幼馴染み達が四人集まれば、お喋りが止まらないのは、人間でも同じだ。そのお喋りが止んだのは、エリーが緑の君の腕に捕まって居眠りを始めてからだった。
緑の妖精王は宴の終了を告げると、ヒョイッとエリーを抱え上げ、三人の妖精王に適当に休むように一言言って、寝室に行ってしまった。
「ベタ惚れやなぁ~」
「リヴッ」
ポソッと呟いたのが、火の妖精王、リーヴ・レットル。窘めたのは、風の妖精王、フレイン・ターナル。
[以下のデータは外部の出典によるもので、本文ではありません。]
-- ==== Sys2Proof/Certificates/Slice0/Obligations.lean ====
section
/-! DEFINITION. What is to be proved of the model: statements over every state, drawn from the spec's numbered rules. -/
open Sys2Proof Sys2Proof.Machine Sys2Proof.Safety

/-! ### The queue -/

/-- A step takes the command at the front of the queue and performs it with the rest waiting. -/
def Obligations.StepTakesFront : Prop :=
  ∀ (s : State) (c : Instr) (cs : List Instr), s.pending = c :: cs → step s = exec c { s with pending := cs }

/-- Every command has a next state: none stops the block. With no command waiting the device idles (the model's choice, log
entry 1). -/
def Obligations.EveryStepGoesOn : Prop :=
  (∀ (c : Instr) (s : State), ∃ t, exec c s = .next t) ∧
  (∀ s : State, s.pending = [] → step s = .next s)

/-- No command adds to, takes from or reorders the queue. -/
def Obligations.CommandKeepsQueue : Prop :=
  ∀ (c : Instr) (s t : State), exec c s = .next t → t.pending = s.pending

/-! ### Rack time and shifts -/

/-- R23, R25, R28: a countable edge on TICK counts one tick, whose number is the loaded one or the next; an early one counts
none; a tick missing for 15 µs, and the flywheel's tick, are counted the same way. R26: while free-running an edge up to 2 µs before
the flywheel's tick replaces it, one up to 2 µs after it moves the next, others do neither; after eight the pin counts again. R27: from the flywheel's tick to its next
there is one period, adjusted by at most 1 % while it follows beacons. -/
def Obligations.TicksAreCounted : Prop :=
  ∀ (s : State) (t : Nat) (env : TickEnv),
    s.power.lanternUp = true →
    let next := s.time.load.getD ((s.time.now + 1) % 2 ^ 48)
    (s.rd R.TIME_STATUS_SOURCE = 0 → s.time.lastEdge ≤ t → s.time.lastTick + 9800 ≤ t → t ≤ s.time.lastTick + 15000 →
      Leads (.tickEdge t env) s fun u =>
        u.time.now = next ∧ u.time.lastTick = t ∧ u.time.load = none ∧ u.time.pinSilent = 0) ∧
    (s.rd R.TIME_STATUS_SOURCE = 0 → s.time.lastEdge ≤ t → s.time.lastTick ≤ t → t < s.time.lastTick + 9800 →
      Leads (.tickEdge t env) s fun u =>
        u.time = { s.time with lastEdge := t, sinceReset := u.time.sinceReset, freshShift := u.time.freshShift }) ∧
    (s.rd R.TIME_STATUS_SOURCE ≠ 0 → s.rd R.TIME_CTRL_PIN_EN = 1 → s.time.lastEdge ≤ t → s.time.lastTick ≤ t →
      let near := t ≤ s.time.nextFly ∧ s.time.nextFly ≤ t + 2000
      (s.time.train < 7 → near →
        Leads (.tickEdge t env) s fun u => u.time.now = next ∧ u.time.lastTick = t ∧ u.time.load = none ∧
          u.time.nextFly = t + s.rd R.TIME_PERIOD * 40) ∧
      (s.time.train < 7 → ¬ near →
        Leads (.tickEdge t env) s fun u => u.time.now = s.time.now ∧ u.time.lastTick = s.time.lastTick ∧ u.time.nextFly =
          if s.time.flew = true ∧ t ≤ s.time.lastTick + 2000 then t + s.rd R.TIME_PERIOD * 40 else s.time.nextFly) ∧
      (s.time.train = 8 → s.time.lastTick + 5000 ≤ t → t ≤ s.time.lastTick + 15000 →
        Leads (.tickEdge t env) s fun u => u.time.now = next ∧ u.time.lastTick = t ∧ u.time.train = 0)) ∧
    (s.rd R.TIME_STATUS_SOURCE = 0 ∨ s.time.train = 8 → s.time.lastTick + 15000 ≤ t →
      Leads (.missingTick t env) s fun u =>
        u.time.now = next ∧ u.time.lastTick = t ∧ u.time.load = none ∧ u.time.nextFly = t + s.rd R.TIME_PERIOD * 40) ∧
    (s.rd R.TIME_STATUS_SOURCE ≠ 0 → s.time.train ≠ 8 → s.time.nextFly ≤ t →
      Leads (.flywheelTick t env) s fun u =>
        u.time.now = next ∧ u.time.lastTick = s.time.nextFly ∧ u.time.load = none ∧
        u.time.nextFly = s.time.nextFly + ((s.rd R.TIME_PERIOD * 40 : Nat) + s.flyAdjust).toNat ∧
        (s.rd R.TIME_STATUS_SOURCE ≠ 1 → s.flyAdjust = 0) ∧ 100 * s.flyAdjust.natAbs ≤ s.rd R.TIME_PERIOD * 40)

/-- R27: without an edge for 1,000 ticks the flywheel follows beacons that still arrive, or runs alone; without a beacon for
3,000 ticks the source becomes LOCAL. R29: the write of LOAD_HI commits a load of the next counted tick's number and
sets NUMBER_VALID. -/
def Obligations.TimeSourceAndLoad : Prop :=
  (∀ s : State, s.power.lanternUp = true →
     (s.rd R.TIME_STATUS_SOURCE ≠ 0 → 1000 ≤ s.time.pinSilent →
       Leads .pinSilenceTimeout s fun t => t.rd R.TIME_STATUS_SOURCE =
         if s.rd R.TIME_CTRL_BEACON_EN = 1 ∧ s.time.beaconSilent < 3000 then 1 else 2) ∧
     (s.rd R.TIME_STATUS_SOURCE = 1 → 3000 ≤ s.time.beaconSilent →
       Leads .beaconSilenceTimeout s fun t => t.rd R.TIME_STATUS_SOURCE = 2)) ∧
  (∀ (s : State) (src : RegSrc) (hi : Nat), (s.inbound src).live 3 = true →
     Leads (.tickLoad src hi) s fun t =>
       t.time.load = some (((s.inbound src).rd R.TIME_LOAD_LO + hi % 65536 * 2 ^ 32) % 2 ^ 48) ∧
       t.rd R.TIME_STATUS_NUMBER_VALID = 1 ∧ t.time.now = (s.inbound src).time.now)

/-- R34, R35: an entry that is due acts after every lower one that is due: each action has its effect. R35: an action other
than WAKE or EVENT that falls due in REST or EMBER, or once the TIME block has granted an entry (Table 11.5), is
skipped: SKIPPED is set and FIRED is not. -/
def Obligations.ScheduleActs : Prop :=
  (∀ (s : State) (i : Nat), i < 64 → s.power.lanternUp = true → s.schedDue i = true →
     (∀ j, j < i → s.schedDue j = false) →
     let act := s.rd R.TIME_SCHED_ACTION [i]
     let arg := s.rd R.TIME_SCHED_ARG [i]
     let free := s.pstate < 2 ∧ s.power.granted.contains 1 = false
     (act = 0 → free →
       Leads (.schedNone i) s fun t => t.rd R.TIME_SCHED_FIRED [i] = 1 ∧
         (s.rd R.TIME_SCHED_PERIOD [i] = 0 → t.rd R.TIME_SCHED_ARM [i] = 0)) ∧
     (act = 1 → s.pstate = 3 → s.power.seq = .idle → s.thermal.trip = none → (s.rd R.POWER_WAKE_EN_EN).testBit 2 = true →
       Leads (.schedWake i) s fun t => t.rd R.POWER_WAKE_LATCH_PENDING = 1 ∧ t.pins.wake = true) ∧
     (act = 2 → arg = 1 → free → s.pstate = 0 → s.power.seq = .idle → s.shiftState ≠ 3 → s.haulBusy = false →
       Leads (.schedEnterState i) s fun t => t.rd R.POWER_STATUS_STATE = 1) ∧
     (act = 3 → arg < 512 → free → Leads (.schedSetCap i) s fun t => t.rd R.THERMAL_CAP_SETPOINT = arg) ∧
     (act = 4 → s.live 3 = true → s.pstate < 2 → Leads (.schedEvent i) s fun t => t.rd R.TIME_EVENTS_SCHED_FIRED = 1) ∧
     (act = 5 → free → Leads (.schedScrubPause i) s fun t => t.rd R.RAS_RAS_CTRL_PAUSED = 1) ∧
     (act = 6 → free → Leads (.schedScrubResume i) s fun t => t.rd R.RAS_RAS_CTRL_PAUSED = 0)) ∧
  (∀ (s : State) (i : Nat), i < 64 → s.power.lanternUp = true → s.schedDue i = true →
     (∀ j, j < i → s.schedDue j = false) → 2 ≤ s.pstate ∨ s.power.granted.contains 1 = true →
     let P := fun t : State => t.rd R.TIME_SCHED_SKIPPED [i] = 1 ∧ t.rd R.TIME_SCHED_FIRED [i] = s.rd R.TIME_SCHED_FIRED [i] ∧
       t.rd R.POWER_STATUS_STATE = s.rd R.POWER_STATUS_STATE
     (s.rd R.TIME_SCHED_ACTION [i] = 0 → Leads (.schedNone i) s P) ∧
     (s.rd R.TIME_SCHED_ACTION [i] = 2 → Leads (.schedEnterState i) s P) ∧
     (s.rd R.TIME_SCHED_ACTION [i] = 3 → Leads (.schedSetCap i) s P) ∧
     (s.rd R.TIME_SCHED_ACTION [i] = 5 → Leads (.schedScrubPause i) s P) ∧
     (s.rd R.TIME_SCHED_ACTION [i] = 6 → Leads (.schedScrubResume i) s P))

/-- R36: an entry that is not armed takes what is written; one that is armed keeps its target, period and action, and the
word that clears ARM still clears it. R37: the start tick, the end tick and the drain lead are written before the drain;
from the drain on they are kept. -/
def Obligations.ArmedWritesAreGuarded : Prop :=
  (∀ (s : State) (src : RegSrc) (n data : Nat), n < 64 →
     let u := s.inbound src
     u.live 3 = true →
     (u.rd R.TIME_SCHED_ARM [n] ≠ 1 →
       (Leads (.schedEntryWrite src n 0 data) s fun t => t.rd R.TIME_SCHED_TARGET_LO [n] = data % 2 ^ 32) ∧
       (Leads (.schedEntryWrite src n 1 data) s fun t =>
         t.rd R.TIME_SCHED_TARGET_HI [n] = data % 2 ^ 16 ∧ t.rd R.TIME_SCHED_ARM [n] = data / 2 ^ 16 % 2) ∧
       (Leads (.schedEntryWrite src n 2 data) s fun t => t.rd R.TIME_SCHED_PERIOD [n] = data % 2 ^ 32) ∧
       (schedLegal (data % 16) (data / 2 ^ 16 % 2 ^ 16) = true →
         Leads (.schedEntryWrite src n 3 data) s fun t =>
           t.rd R.TIME_SCHED_ACTION [n] = data % 16 ∧ t.rd R.TIME_SCHED_ARG [n] = data / 2 ^ 16 % 2 ^ 16)) ∧
     (u.rd R.TIME_SCHED_ARM [n] = 1 → ∀ word, Leads (.schedEntryWrite src n word data) s fun t =>
       t.rd R.TIME_SCHED_TARGET_LO [n] = u.rd R.TIME_SCHED_TARGET_LO [n] ∧
       t.rd R.TIME_SCHED_TARGET_HI [n] = u.rd R.TIME_SCHED_TARGET_HI [n] ∧
       t.rd R.TIME_SCHED_PERIOD [n] = u.rd R.TIME_SCHED_PERIOD [n] ∧
       t.rd R.TIME_SCHED_ACTION [n] = u.rd R.TIME_SCHED_ACTION [n] ∧
       t.rd R.TIME_SCHED_ARG [n] = u.rd R.TIME_SCHED_ARG [n] ∧
       (word = 1 → t.rd R.TIME_SCHED_ARM [n] = data / 2 ^ 16 % 2))) ∧
  (∀ (s : State) (src : RegSrc) (data : Nat),
     let u := s.inbound src
     u.live 3 = true →
     (u.shiftState < 3 →
       (Leads (.shiftTicksWrite src 0x410024 data) s fun t => t.rd R.TIME_SHIFT_START_LO = data % 2 ^ 32) ∧
       (Leads (.shiftTicksWrite src 0x410028 data) s fun t => t.rd R.TIME_SHIFT_START_HI = data % 2 ^ 16) ∧
       (Leads (.shiftTicksWrite src 0x41002C data) s fun t => t.rd R.TIME_SHIFT_END_LO = data % 2 ^ 32) ∧
       (Leads (.shiftTicksWrite src 0x410030 data) s fun t => t.rd R.TIME_SHIFT_END_HI = data % 2 ^ 16) ∧
       (10 ≤ data % 2 ^ 14 → data % 2 ^ 14 ≤ 10000 →
         Leads (.shiftTicksWrite src 0x410034 data) s fun t => t.rd R.TIME_DRAIN_LEAD_LEAD = data % 2 ^ 14)) ∧
     (3 ≤ u.shiftState → ∀ off, Leads (.shiftTicksWrite src off data) s fun t =>
       t.shiftStart? = u.shiftStart? ∧ t.shiftEnd? = u.shiftEnd? ∧ t.lead = u.lead))

/-- R37 to R39, R41 to R43: the shift's state moves IDLE, ARMED, IN_SHIFT, DRAINING, DRAINED, IDLE. A start that is reached
in REST or EMBER is late. Where a queue of R43 is not empty at the start tick, the start waits for the next tick: the model's
choice (log entry 12). -/
def Obligations.ShiftMoves : Prop :=
  ∀ (s : State) (src : RegSrc), ReactLegal s → ReactLegal (s.inbound src) →
    let u := s.inbound src
    (u.live 3 = true → u.shiftState = 0 → u.lead + 10 ≤ tickSub u.shiftEnd? u.shiftStart? →
      tickSub u.shiftEnd? u.shiftStart? < 2 ^ 47 →
      Leads (.shiftArm src) s fun t => t.rd R.TIME_SHIFT_STATUS_STATE = 1 ∧ t.rd R.TIME_SHIFT_CTRL_ARM = 1) ∧
    (u.live 3 = true → u.shiftState = 1 →
      Leads (.shiftWithdraw src) s fun t => t.rd R.TIME_SHIFT_STATUS_STATE = 0 ∧ t.rd R.TIME_SHIFT_CTRL_ARM = 0) ∧
    (u.live 3 = true → u.shiftState = 2 →
      Leads (.shiftEndEarly src) s fun t => t.shiftEnd? = (u.time.load.getD (u.time.now + 1) + u.lead) % 2 ^ 48 ∧
        t.shiftState = 2 ∧ t.time.freshShift = true) ∧
    (s.shiftState = 1 → s.time.freshShift = false → reached s.time.now s.shiftStart? = true → s.power.lanternUp = true →
      (2 ≤ s.pstate ∨ s.power.seq ≠ .idle →
        Leads .shiftStart s fun t => t = { s with time := { s.time with startDeferred := true } }) ∧
      (s.pstate < 2 → s.power.seq = .idle → s.live 3 = true → s.rd R.TEST_CTRL_SERVICE = 0 →
        let v := if s.dozeExit.cacheOn then s.dozeExit.closeAll.cacheSettle else s.dozeExit
        (v.startReady = true →
          Leads .shiftStart s fun t => t.rd R.TIME_SHIFT_STATUS_STATE = 2 ∧ t.time.startDeferred = false ∧
            (s.time.startDeferred = true → t.rd R.TIME_SHIFT_STATUS_START_LATE = 1)) ∧
        (v.startReady = false →
          Leads .shiftStart s fun t => t.rd R.TIME_SHIFT_STATUS_STATE = 1 ∧ t.time.startDeferred = true ∧
            t.time.freshShift = true))) ∧
    (s.shiftState = 2 → s.time.freshShift = false → s.live 3 = true →
      reached s.time.now (tickSub s.shiftEnd? s.lead) = true →
      Leads .drainStart s fun t => t.rd R.TIME_SHIFT_STATUS_STATE = 3 ∧ t.time.overran = false ∧
        (s.test.mem = none → (∀ c, c < 64 → (s.chan c).run = none ∧ s.rd R.HAUL_CTRL_EN [c] ≠ 1 ∧ s.chanPosted c = false) →
          t.time.flushing = true)) ∧
    (s.shiftState = 3 → s.live 3 = true → s.channelsQuiet = true → s.test.mem = none →
      (s.time.flushing = false → Leads .drainComplete s fun t => t.time.flushing = true) ∧
      (s.time.flushing = true → s.cacheQuiet = true →
        Leads .drainComplete s fun t => t.rd R.TIME_SHIFT_STATUS_STATE = 4 ∧ t.time.freshShift = true)) ∧
    (Mild s 118 → s.shiftState = 3 → s.time.overran = false → s.time.freshShift = false → s.live 3 = true →
      reached s.time.now s.shiftEnd? = true →
      Leads .drainOverrun s fun t => t.rd R.TIME_SHIFT_STATUS_DRAIN_OVERRUN = 1 ∧ t.time.overran = true ∧
        t.time.overruns = s.time.overruns + 1 ∧ t.rd R.TIME_SHIFT_STATUS_STATE = 3) ∧
    (s.shiftState = 4 → s.time.freshShift = false → s.power.lanternUp = true → reached s.time.now s.shiftEnd? = true →
      Leads .shiftEnd s fun t => t.rd R.TIME_SHIFT_STATUS_STATE = 0 ∧ t.rd R.TIME_SHIFT_CTRL_ARM = 0)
水の妖精王、ウォルター・ブルーは、終始エリーを無視し続け、幼馴染み達の戯言等聞かず、一人でさっさと緑の宮での自分の部屋に篭ってしまった。
「アレの人間嫌いに拍車が掛かったな」
「アルが何とかするだろう。さて。僕も休もう」
「あっ、おい。待てよ」
風の殿も火の殿も座を外したから、招待されていたアルフ達も、自分に与えられた部屋に入った。
一足先に寝室に戻って来ていた緑の殿が、スヤスヤと眠る幼い恋人をベッドに横たえると、パチッと目を醒ましてしまった。
「あれ?」
「眠ってて良かったのに」
「アル。宴は?」
「終わらせた」
「ごめんなさい」
「お前が謝る事ではないよ」
「僕、水の殿に何か失礼な事しましたか?」
・
「お前が謝る事ではない。トラウマがあってね」
「でもぉ」
「起きたついでだ。寝間着に着替えなさい」
「はーい」
エリーは、緑の殿の言う事を聞いて、寝間着に着替えた。そして、寝る為に長い髪を左側によせ、緩く編んでいる。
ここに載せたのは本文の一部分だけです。